Collaboration and collegiality are becoming ever more important across the Scottish arts scene, it seems. Glasgow theatre company Vanishing Point teamed up with Scottish Opera earlier this year for a double-bill based around Bartók’s Bluebeard’s Castle. String group the Scottish Ensemble has focused heavily on collaborative projects in recent years, joining visual artist Toby Paterson, composer Anna Meredith and (okay, admittedly not Caledonian) Swedish ensemble Andersson Dance in a string of projects.

It was probably inevitable that Vanishing Point and the Scottish Ensemble would end up working together – and indeed, with the two groups’ quietly pioneering sensibilities, it feels like a natural match. Their joint show – Tabula Rasa, inspired by the music of Arvo Pärt and its acknowledged significance for patients in palliative care – provides a fascinating if not always convincing template for the ways in which two groups might come together.

It refuses to offer glib answers to the questions it raises

Mainly because for much of Tabula Rasa, they don’t. The two ensembles might share the stage, but they hardly enter each other’s territory. Actor and co-writer Pauline Goldsmith delivers wry but compassionate monologues puncturing illusions about the spiritual gracefulness of death: a dying friend whose ebbing personality reveals some unsavoury views; a botched funeral; a moment of unthinking callousness in an A&E department. Director Matthew Lenton provides striking tableaux, sumptuously lit by Kai Fischer, to illustrate Goldsmith’s memories, the most poetic of which conjures a beatifically glowing head, slowly turning from side to side atop a hospital bed. And in between, Scottish Ensemble players deliver fine accounts of Pärt’s Fratres, Spiegel im Spiegel and Tabula Rasa itself.

It’s as if Lenton is providing us with the raw materials and leaving us to draw our own connections between them – frustratingly so at times, gratifyingly so at others. Nevertheless, and probably because of its refusal to offer pat connections, Tabula Rasa is a potent 90 minutes, and Lenton’s elegant stage images are reflected exquisitely in the Scottish Ensemble’s carefully considered playing.Tabula rasaDaniel Pioro delivers a dramatic, assured account of Fratres, each of its variations vividly characterised. Scottish Ensemble artistic director Jonathan Morton (pictured above) is restrained and controlled in a subtle Spiegel im Spiegel, and he’s joined by Clio Gould – plus the rest of the Ensemble players – for a forthright Tabula Rasa. Pianist Sophia Rahman stands out for her beautifully balanced, thoughtful playing – not least in the inexorable tumbling chimes of Tabula Rasa’s prepared piano.

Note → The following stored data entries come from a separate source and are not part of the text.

-- ==== Sys2Proof/Laws/PerInstr.lean ====
section
/-!
SUPPORT. A family of lemmas over the syntax, one for each constructor of `Instr`: the fields that the encoder writes, under the
layout of its major, are the fields that the decoder reads back.
-/

set_option Elab.async false

namespace Sys2Proof.Laws

/-- The low part of two joined words. -/
theorem extract_low {n m : Nat} (x : BitVec n) (y : BitVec m) : (x ++ y).extractLsb' 0 m = y := by
  rw [BitVec.extractLsb'_append_eq_of_add_le (by omega), BitVec.extractLsb'_eq_self]

open BitVec in
theorem extract_high {n m : Nat} (x : BitVec n) (y : BitVec m) (s l : Nat) (h : m ≤ s) :
    (x ++ y).extractLsb' s l = x.extractLsb' (s - m) l := extractLsb'_append_eq_of_le h

theorem bool_bit (b : Bool) : (BitVec.ofBool b == 1#1) = b := by cases b <;> rfl

theorem cond_back (c : Cond) : Cond.ofBits c.toBits = some c := by cases c <;> rfl
theorem fmt_back (c : Fmt) : Fmt.ofBits c.toBits = some c := by cases c <;> rfl
theorem aperture_back (c : Aperture) : Aperture.ofBits c.toBits = some c := by cases c <;> rfl
theorem fscope_back (c : FScope) : FScope.ofBits c.toBits = some c := by cases c <;> rfl
theorem width_back (c : Width) : Width.ofBits c.toBits = some c := by cases c <;> rfl
theorem amoOp_back (c : AmoOp) : AmoOp.ofBits c.toBits = some c := by cases c <;> rfl
theorem redOp_back (c : RedOp) : RedOp.ofBits c.toBits = some c := by cases c <;> rfl
theorem ringKind_back (c : RingKind) : RingKind.ofBits c.toBits = some c := by cases c <;> rfl
theorem memOrd_back (c : MemOrd) : MemOrd.ofBits c.toBits = some c := by
  rcases c with _ | s
  · rfl
  · cases s <;> rfl
theorem amoOrd_back (c : AmoOrd) : AmoOrd.ofBits c.toBits = some c := by
  rcases c with _ | s | s | s
  · rfl
  all_goals cases s <;> rfl
theorem fmtPair_back (c : FmtPair) : FmtPair.ofBits c.toBits = some c := by
  rcases c with _ | ⟨a, b⟩
  · rfl
  · cases a <;> cases b <;> rfl
theorem fmtOpt_back (c : FmtOpt) : FmtOpt.ofBits c.toBits = some c := by
  rcases c with _ | a
  · rfl
  · cases a <;> rfl
theorem shuf_back (c : Shuf) : Shuf.ofBits c.toBits = some c := by
  cases c with
  | rot p =>
    have h : (0#2 ++ p : BitVec 8).extractLsb' 6 2 = 0#2 :=
      (extract_high 0#2 p 6 2 (by decide)).trans BitVec.extractLsb'_eq_self
    have h0 : (0#2 ++ p : BitVec 8).extractLsb' 0 6 = p := extract_low 0#2 p
    unfold Shuf.ofBits Shuf.toBits
    rw [h, h0]; rfl
  | bc p =>
    have h : (1#2 ++ p : BitVec 8).extractLsb' 6 2 = 1#2 :=
      (extract_high 1#2 p 6 2 (by decide)).trans BitVec.extractLsb'_eq_self
    have h0 : (1#2 ++ p : BitVec 8).extractLsb' 0 6 = p := extract_low 1#2 p
    unfold Shuf.ofBits Shuf.toBits
    rw [h, h0]; rfl
  | rev p => revert p; decide
  | uzp => rfl
  | zip => rfl

namespace Encodes

/-- What the family says of an instruction (R74, R76): its major has the layout that the encoder uses, and the decoder reads the
instruction back from the encoder's fields. -/
def Statement (i : Instr) : Prop :=
  i.wf = true → ∀ e, encode i = some e → layoutOf e.op = some e.tail.layout ∧ decodeFields e = some i

/-- From the two parts for the one encoding. -/
theorem of_parts {i : Instr} {e : Enc} (he : encode i = some e) (hl : layoutOf e.op = some e.tail.layout)
    (hd : decodeFields e = some i) : Statement i := by
  intro _ e' h
  obtain rfl : e = e' := Option.some.inj (he.symm.trans h)
  exact ⟨hl, hd⟩

theorem of_none {i : Instr} (he : encode i = none) : Statement i := by
  intro _ e h
  rw [he] at h; cases h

There are some unavoidable issues. The theatre acousic, for a start, robs Pärt’s music of a bloom of resonance that would otherwise serve it well, and Rahman’s non-prepared piano is a somewhat clunky upright with an inconsistent tone. Dividing the two contrasting movements of Tabula Rasa with a monologue from Goldsmith unavoidably turns it into two separate pieces, robbing the piece of some of its cumulative power. But nevertheless this an ambitious, thought-provoking show, one that refuses to offer glib answers to the questions it raises, and that addresses the inevitable messiness of dying – and the resilience of those left behind – with honesty and compassion.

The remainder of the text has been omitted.